DATA SECTION
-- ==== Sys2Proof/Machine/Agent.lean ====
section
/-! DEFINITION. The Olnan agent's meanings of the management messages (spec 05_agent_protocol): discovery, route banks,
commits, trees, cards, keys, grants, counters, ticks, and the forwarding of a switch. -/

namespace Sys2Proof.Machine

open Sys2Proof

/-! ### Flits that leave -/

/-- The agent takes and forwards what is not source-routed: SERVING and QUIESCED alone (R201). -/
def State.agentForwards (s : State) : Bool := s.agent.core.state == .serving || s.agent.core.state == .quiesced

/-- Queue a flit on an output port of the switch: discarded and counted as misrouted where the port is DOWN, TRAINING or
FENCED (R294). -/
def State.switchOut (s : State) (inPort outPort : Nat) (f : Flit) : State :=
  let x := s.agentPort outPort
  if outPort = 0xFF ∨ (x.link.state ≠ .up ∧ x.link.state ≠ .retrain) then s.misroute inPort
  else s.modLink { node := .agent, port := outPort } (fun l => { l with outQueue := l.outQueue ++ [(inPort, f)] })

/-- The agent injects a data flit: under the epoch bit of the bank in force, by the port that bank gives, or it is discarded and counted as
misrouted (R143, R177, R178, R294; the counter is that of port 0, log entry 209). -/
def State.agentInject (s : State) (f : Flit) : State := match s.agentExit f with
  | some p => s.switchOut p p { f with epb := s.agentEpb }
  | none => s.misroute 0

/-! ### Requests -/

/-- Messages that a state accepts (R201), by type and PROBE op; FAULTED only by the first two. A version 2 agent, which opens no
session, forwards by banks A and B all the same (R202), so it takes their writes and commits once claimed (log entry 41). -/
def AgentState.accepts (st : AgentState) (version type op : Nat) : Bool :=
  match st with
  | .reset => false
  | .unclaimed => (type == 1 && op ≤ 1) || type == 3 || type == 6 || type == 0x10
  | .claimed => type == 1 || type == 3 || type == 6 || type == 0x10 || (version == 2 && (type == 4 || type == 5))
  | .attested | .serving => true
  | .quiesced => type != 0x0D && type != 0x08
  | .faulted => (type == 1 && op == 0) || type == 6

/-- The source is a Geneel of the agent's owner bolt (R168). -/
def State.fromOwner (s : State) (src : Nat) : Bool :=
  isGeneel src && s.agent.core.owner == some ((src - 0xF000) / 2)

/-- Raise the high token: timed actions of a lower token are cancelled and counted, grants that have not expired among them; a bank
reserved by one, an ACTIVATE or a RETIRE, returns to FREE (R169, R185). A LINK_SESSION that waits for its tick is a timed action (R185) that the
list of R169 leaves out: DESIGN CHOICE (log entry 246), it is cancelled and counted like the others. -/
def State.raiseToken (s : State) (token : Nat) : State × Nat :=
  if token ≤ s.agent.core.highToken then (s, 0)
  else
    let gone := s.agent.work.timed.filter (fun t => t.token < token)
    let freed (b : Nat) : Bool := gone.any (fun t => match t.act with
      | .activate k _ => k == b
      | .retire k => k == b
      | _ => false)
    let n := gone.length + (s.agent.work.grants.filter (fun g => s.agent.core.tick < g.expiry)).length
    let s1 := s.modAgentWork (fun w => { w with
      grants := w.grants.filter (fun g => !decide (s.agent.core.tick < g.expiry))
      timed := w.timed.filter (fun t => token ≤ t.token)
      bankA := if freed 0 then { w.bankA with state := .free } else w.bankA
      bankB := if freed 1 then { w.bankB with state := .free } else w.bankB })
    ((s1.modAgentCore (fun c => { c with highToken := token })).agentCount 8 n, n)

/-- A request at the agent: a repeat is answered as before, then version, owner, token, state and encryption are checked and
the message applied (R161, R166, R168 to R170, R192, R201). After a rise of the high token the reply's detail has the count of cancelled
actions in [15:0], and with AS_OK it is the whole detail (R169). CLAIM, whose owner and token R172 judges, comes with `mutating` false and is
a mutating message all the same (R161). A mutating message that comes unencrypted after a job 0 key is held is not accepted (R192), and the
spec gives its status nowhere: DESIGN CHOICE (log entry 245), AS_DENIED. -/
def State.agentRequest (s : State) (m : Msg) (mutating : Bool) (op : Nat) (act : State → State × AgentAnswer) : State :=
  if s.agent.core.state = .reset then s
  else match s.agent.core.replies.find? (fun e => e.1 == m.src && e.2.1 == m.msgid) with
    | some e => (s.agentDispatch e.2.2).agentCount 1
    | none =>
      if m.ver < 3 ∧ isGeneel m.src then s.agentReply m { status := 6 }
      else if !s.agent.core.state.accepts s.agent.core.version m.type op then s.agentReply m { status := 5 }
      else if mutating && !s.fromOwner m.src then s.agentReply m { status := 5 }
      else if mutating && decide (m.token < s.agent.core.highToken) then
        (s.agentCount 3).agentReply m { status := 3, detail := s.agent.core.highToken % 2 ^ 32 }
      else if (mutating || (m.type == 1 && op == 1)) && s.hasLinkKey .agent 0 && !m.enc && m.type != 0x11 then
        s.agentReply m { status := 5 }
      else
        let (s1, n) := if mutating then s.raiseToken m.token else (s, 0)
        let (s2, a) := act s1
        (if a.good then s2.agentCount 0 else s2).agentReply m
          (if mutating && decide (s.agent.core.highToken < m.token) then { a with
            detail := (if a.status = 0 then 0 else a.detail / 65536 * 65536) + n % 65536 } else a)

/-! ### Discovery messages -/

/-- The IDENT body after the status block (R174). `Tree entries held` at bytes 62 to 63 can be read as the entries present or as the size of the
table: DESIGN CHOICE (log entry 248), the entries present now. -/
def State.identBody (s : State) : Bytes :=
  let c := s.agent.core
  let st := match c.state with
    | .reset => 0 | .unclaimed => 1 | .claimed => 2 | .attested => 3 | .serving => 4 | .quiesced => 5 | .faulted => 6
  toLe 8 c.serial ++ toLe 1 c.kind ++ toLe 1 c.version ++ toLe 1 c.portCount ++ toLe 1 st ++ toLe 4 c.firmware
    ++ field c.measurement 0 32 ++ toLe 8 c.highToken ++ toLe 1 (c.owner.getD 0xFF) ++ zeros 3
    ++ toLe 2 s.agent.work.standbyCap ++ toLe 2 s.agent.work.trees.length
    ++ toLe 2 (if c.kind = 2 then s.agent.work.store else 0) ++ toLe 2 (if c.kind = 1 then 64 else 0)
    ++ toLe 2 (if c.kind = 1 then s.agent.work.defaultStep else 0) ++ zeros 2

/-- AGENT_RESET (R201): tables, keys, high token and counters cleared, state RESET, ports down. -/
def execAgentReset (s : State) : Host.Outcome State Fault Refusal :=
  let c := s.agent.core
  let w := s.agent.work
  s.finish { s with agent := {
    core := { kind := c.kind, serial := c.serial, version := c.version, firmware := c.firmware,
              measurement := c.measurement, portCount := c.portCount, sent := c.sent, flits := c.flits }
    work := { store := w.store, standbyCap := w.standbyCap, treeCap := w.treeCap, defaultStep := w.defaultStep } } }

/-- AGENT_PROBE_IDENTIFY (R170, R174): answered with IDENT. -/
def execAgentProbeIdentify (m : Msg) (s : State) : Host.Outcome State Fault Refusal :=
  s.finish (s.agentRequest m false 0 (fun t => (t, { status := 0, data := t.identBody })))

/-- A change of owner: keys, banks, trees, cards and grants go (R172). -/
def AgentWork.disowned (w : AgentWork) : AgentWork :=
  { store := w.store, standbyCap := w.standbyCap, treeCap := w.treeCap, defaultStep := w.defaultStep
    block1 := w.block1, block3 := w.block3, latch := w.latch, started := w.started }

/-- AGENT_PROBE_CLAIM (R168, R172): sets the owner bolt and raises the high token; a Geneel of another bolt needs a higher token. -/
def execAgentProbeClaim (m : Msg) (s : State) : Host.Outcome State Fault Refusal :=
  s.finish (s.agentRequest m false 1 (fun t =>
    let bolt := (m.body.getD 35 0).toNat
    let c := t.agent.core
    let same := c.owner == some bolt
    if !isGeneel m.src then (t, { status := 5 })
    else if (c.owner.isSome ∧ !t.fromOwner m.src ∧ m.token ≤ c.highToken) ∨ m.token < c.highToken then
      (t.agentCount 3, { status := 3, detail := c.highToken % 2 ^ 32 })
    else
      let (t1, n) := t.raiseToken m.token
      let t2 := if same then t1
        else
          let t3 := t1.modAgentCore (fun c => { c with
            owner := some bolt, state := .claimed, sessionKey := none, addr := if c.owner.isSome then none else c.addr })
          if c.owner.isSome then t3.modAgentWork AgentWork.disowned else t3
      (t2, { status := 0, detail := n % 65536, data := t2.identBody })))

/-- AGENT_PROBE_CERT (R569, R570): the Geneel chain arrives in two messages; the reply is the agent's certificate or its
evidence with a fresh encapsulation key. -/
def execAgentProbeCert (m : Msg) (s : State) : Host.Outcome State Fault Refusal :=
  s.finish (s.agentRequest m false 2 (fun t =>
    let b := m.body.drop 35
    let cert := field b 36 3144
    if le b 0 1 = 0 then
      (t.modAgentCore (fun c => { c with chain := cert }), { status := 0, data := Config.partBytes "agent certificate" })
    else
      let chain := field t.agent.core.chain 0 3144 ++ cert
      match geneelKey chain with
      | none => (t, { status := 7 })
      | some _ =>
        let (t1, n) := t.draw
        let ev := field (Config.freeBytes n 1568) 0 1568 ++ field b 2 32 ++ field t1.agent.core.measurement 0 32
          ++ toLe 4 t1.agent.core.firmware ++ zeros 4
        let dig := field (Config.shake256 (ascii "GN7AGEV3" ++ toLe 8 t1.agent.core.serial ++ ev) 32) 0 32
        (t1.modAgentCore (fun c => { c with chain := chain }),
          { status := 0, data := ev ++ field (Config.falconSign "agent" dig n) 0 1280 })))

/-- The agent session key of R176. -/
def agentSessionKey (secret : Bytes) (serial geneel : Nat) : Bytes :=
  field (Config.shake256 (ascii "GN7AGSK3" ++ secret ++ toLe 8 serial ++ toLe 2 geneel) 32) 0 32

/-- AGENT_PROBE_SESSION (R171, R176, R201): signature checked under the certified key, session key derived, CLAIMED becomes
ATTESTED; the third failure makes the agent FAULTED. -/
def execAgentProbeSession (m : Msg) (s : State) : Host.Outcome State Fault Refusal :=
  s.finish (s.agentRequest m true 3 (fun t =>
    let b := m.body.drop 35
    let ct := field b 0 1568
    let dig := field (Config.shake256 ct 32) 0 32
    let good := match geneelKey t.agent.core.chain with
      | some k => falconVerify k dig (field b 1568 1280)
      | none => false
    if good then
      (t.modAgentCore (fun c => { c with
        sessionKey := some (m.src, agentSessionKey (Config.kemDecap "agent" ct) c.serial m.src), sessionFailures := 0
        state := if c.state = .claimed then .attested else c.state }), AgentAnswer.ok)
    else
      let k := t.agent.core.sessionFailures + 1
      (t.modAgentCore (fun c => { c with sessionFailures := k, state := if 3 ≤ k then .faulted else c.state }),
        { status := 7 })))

---

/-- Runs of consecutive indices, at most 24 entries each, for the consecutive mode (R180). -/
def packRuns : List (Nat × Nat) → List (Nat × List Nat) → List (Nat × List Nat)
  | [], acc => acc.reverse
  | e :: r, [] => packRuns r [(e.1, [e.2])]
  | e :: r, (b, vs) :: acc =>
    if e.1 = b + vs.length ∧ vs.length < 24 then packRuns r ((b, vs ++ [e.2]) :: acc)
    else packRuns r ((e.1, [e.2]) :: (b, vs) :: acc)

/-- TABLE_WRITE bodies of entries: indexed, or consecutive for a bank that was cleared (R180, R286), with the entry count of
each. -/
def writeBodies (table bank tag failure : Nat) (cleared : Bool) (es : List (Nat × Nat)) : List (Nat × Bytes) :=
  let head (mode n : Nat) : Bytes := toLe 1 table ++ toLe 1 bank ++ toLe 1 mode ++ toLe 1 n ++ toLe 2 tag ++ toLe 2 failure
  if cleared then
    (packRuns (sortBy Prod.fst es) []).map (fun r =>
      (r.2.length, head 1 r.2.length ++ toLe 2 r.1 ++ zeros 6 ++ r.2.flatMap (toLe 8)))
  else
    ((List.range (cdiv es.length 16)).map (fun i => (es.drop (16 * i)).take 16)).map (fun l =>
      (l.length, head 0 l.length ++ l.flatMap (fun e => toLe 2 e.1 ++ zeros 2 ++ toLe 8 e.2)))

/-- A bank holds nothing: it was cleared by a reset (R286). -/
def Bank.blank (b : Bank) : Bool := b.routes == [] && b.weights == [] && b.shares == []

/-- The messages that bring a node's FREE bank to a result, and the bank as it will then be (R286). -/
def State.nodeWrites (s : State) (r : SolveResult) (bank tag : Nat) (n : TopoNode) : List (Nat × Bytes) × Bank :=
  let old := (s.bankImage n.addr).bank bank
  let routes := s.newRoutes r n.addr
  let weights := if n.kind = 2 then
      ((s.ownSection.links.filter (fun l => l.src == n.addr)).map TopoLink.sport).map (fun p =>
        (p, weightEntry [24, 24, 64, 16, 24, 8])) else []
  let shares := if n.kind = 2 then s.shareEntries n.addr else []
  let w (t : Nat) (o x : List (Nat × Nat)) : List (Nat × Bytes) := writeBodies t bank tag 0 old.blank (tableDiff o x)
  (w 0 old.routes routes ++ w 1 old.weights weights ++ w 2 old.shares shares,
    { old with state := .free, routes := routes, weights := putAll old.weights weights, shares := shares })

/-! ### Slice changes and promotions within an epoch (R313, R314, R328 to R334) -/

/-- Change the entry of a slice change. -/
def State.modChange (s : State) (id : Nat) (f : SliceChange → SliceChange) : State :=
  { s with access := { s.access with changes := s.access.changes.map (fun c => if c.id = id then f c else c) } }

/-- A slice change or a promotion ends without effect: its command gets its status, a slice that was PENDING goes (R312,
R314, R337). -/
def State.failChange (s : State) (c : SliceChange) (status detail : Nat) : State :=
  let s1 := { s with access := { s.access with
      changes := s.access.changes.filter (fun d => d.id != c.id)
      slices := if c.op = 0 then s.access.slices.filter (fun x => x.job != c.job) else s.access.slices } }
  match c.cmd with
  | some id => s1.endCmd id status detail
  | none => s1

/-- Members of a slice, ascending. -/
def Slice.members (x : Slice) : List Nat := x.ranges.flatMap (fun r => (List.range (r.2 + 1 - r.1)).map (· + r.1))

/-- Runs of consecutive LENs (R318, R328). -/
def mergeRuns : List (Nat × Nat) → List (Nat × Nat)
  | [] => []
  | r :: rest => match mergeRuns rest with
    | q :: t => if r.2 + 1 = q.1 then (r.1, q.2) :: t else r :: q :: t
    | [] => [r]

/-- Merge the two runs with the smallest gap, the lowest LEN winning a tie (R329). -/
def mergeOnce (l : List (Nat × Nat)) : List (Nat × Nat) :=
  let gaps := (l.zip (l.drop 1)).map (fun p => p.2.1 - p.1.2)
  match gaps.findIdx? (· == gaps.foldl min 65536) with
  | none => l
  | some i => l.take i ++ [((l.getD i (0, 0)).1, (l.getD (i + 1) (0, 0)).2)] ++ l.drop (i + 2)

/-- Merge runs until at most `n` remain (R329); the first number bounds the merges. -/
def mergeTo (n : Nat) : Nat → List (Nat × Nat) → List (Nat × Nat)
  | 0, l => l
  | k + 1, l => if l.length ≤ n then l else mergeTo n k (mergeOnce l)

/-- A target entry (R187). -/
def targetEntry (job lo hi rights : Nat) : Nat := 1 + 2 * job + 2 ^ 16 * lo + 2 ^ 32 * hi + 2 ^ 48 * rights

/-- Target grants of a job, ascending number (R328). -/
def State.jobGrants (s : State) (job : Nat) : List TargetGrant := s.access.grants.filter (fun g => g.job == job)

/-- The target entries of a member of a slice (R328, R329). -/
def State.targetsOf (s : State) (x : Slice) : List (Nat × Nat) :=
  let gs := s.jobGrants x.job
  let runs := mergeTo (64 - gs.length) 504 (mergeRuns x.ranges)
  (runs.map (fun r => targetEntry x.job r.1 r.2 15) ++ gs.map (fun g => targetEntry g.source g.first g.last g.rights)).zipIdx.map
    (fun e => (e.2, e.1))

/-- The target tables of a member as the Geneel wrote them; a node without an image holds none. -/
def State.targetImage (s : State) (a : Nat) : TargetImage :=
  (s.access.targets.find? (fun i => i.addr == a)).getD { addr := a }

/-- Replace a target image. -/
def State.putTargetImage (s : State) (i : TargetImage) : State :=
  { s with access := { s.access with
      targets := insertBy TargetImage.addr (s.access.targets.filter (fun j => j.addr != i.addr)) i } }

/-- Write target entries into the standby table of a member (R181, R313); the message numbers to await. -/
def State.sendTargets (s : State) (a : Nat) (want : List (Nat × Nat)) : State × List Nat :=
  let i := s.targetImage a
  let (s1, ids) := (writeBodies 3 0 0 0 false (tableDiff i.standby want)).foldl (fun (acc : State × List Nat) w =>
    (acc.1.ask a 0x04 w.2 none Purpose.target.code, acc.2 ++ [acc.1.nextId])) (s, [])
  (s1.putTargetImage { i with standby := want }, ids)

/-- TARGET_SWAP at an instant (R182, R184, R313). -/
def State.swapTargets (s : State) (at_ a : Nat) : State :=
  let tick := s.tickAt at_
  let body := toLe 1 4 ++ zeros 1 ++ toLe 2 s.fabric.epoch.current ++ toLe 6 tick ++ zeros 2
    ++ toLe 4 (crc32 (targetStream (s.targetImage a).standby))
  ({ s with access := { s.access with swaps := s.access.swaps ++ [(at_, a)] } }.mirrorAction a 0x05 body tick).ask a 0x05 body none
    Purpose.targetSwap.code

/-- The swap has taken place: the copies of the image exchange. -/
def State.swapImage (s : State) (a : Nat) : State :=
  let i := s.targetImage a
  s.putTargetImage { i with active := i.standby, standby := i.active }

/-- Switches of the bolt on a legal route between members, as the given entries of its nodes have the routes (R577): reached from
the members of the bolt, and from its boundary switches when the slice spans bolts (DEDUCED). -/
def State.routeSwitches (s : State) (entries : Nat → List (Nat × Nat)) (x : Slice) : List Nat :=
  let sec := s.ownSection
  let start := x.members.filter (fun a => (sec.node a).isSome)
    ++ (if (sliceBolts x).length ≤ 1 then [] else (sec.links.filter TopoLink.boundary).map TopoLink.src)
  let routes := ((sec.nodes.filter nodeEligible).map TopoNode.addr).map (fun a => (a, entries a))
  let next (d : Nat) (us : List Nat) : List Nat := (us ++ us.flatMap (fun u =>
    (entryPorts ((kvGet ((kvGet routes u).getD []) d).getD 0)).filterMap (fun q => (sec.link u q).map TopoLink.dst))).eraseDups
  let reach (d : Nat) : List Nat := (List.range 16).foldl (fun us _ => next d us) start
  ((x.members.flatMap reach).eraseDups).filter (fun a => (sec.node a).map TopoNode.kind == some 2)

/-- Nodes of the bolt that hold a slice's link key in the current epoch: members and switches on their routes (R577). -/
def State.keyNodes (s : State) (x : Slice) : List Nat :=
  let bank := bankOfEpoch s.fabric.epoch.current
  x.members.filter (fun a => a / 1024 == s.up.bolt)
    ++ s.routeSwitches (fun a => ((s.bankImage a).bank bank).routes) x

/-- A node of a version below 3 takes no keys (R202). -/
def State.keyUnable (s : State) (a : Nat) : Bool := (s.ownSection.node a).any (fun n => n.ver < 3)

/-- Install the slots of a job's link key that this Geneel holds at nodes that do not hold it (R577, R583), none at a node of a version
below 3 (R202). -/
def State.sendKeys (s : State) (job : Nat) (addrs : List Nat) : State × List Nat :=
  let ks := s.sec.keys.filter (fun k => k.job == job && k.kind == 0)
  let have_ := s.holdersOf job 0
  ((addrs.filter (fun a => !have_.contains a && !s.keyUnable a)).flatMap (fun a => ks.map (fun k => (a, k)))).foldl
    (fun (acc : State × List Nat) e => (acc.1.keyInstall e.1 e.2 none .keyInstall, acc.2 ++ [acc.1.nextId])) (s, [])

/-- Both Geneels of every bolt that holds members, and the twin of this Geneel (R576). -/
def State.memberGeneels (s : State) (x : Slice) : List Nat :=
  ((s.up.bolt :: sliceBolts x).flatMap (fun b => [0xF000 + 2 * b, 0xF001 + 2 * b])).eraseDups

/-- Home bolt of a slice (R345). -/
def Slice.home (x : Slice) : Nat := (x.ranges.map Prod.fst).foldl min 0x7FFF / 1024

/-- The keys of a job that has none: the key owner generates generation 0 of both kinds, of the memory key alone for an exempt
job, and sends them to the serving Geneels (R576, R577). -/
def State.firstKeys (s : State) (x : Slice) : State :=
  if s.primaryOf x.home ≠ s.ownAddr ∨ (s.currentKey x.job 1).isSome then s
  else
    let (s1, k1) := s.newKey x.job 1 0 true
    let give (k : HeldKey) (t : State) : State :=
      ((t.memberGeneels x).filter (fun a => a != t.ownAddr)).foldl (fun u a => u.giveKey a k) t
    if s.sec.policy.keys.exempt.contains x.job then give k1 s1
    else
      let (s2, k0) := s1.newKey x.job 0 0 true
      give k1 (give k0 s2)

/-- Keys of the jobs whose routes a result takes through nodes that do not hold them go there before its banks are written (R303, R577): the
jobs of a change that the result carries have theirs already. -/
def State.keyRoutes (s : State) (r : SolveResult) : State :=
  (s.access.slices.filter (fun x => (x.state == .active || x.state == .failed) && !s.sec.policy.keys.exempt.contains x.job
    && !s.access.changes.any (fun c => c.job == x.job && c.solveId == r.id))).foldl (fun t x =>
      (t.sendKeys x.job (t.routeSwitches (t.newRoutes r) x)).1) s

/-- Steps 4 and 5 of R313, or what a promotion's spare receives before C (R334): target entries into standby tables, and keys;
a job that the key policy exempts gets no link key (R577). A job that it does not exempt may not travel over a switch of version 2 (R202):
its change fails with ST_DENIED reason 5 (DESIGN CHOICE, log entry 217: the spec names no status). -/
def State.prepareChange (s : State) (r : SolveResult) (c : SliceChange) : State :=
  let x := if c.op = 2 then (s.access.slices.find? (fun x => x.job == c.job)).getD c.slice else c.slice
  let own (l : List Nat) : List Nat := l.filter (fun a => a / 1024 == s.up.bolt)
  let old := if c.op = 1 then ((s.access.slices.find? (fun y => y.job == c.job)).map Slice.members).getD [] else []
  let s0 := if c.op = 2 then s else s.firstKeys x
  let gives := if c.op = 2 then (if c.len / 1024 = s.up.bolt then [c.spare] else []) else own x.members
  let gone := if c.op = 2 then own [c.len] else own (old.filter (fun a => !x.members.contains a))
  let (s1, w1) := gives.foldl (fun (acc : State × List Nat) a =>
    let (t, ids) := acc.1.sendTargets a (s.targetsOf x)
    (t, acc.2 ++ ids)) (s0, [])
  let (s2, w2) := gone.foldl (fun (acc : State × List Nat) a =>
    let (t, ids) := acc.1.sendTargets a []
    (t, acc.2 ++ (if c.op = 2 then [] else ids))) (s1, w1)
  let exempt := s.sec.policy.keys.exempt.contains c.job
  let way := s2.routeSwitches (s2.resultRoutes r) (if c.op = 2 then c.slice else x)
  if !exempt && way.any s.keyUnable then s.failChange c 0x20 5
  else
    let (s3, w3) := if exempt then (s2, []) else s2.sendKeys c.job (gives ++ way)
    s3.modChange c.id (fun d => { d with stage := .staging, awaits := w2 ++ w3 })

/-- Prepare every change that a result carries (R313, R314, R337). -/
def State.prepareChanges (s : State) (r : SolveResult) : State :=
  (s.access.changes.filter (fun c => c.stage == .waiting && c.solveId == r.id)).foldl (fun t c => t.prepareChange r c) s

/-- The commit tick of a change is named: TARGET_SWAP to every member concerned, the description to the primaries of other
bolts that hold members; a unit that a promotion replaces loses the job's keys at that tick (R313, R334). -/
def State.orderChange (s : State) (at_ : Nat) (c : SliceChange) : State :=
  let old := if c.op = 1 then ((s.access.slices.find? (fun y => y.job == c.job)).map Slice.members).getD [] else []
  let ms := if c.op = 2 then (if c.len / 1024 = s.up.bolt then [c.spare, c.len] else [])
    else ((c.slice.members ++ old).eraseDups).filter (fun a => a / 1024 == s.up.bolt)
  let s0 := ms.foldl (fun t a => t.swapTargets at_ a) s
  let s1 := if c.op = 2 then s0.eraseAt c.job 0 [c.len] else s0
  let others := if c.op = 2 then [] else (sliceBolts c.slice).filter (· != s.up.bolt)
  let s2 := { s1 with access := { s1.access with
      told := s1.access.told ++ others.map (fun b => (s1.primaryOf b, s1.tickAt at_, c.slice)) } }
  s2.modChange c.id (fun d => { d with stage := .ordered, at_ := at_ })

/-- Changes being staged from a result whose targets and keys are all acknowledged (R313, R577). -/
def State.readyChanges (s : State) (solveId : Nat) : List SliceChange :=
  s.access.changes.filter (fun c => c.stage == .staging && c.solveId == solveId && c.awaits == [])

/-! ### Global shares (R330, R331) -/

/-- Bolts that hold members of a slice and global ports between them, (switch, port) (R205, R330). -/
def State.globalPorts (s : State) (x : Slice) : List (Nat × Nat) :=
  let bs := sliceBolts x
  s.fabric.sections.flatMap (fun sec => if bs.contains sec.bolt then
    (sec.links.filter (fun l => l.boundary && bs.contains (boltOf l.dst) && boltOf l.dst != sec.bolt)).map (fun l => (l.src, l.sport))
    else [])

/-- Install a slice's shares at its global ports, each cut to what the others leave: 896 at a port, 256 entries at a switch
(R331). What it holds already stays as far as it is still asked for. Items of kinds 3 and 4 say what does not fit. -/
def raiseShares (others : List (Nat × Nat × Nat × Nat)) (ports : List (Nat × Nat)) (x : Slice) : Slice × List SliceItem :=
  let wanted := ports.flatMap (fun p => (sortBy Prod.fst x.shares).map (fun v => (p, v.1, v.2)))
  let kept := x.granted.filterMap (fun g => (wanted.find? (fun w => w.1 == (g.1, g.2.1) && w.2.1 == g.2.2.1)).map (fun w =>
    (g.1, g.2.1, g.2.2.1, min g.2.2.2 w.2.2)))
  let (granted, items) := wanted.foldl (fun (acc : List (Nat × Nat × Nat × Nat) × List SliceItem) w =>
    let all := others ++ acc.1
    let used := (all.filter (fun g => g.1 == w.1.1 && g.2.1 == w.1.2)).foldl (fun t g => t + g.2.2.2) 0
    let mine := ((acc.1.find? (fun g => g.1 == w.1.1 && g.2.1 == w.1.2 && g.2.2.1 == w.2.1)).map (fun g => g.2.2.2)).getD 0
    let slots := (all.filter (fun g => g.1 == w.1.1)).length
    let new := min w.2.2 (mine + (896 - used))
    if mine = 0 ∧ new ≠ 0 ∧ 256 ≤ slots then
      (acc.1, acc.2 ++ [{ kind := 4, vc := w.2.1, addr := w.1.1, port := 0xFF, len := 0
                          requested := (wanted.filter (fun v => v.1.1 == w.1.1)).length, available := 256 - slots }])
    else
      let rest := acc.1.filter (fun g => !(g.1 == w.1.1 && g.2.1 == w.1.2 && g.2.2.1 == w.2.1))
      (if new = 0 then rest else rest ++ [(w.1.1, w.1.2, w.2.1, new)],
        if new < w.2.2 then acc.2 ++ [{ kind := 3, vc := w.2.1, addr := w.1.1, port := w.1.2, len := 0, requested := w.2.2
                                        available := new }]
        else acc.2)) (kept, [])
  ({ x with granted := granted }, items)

TO DO
Taking the listing above as the source, transcribe only the lines starting at the line with "ev ++ field" and going through the line with "ATTESTED; the third", unaltered and with both ends included.

PROBLEM SOLUTION
          { status := 0, data := ev ++ field (Config.falconSign "agent" dig n) 0 1280 })))

/-- The agent session key of R176. -/
def agentSessionKey (secret : Bytes) (serial geneel : Nat) : Bytes :=
  field (Config.shake256 (ascii "GN7AGSK3" ++ secret ++ toLe 8 serial ++ toLe 2 geneel) 32) 0 32

/-- AGENT_PROBE_SESSION (R171, R176, R201): signature checked under the certified key, session key derived, CLAIMED becomes
ATTESTED; the third failure makes the agent FAULTED. -/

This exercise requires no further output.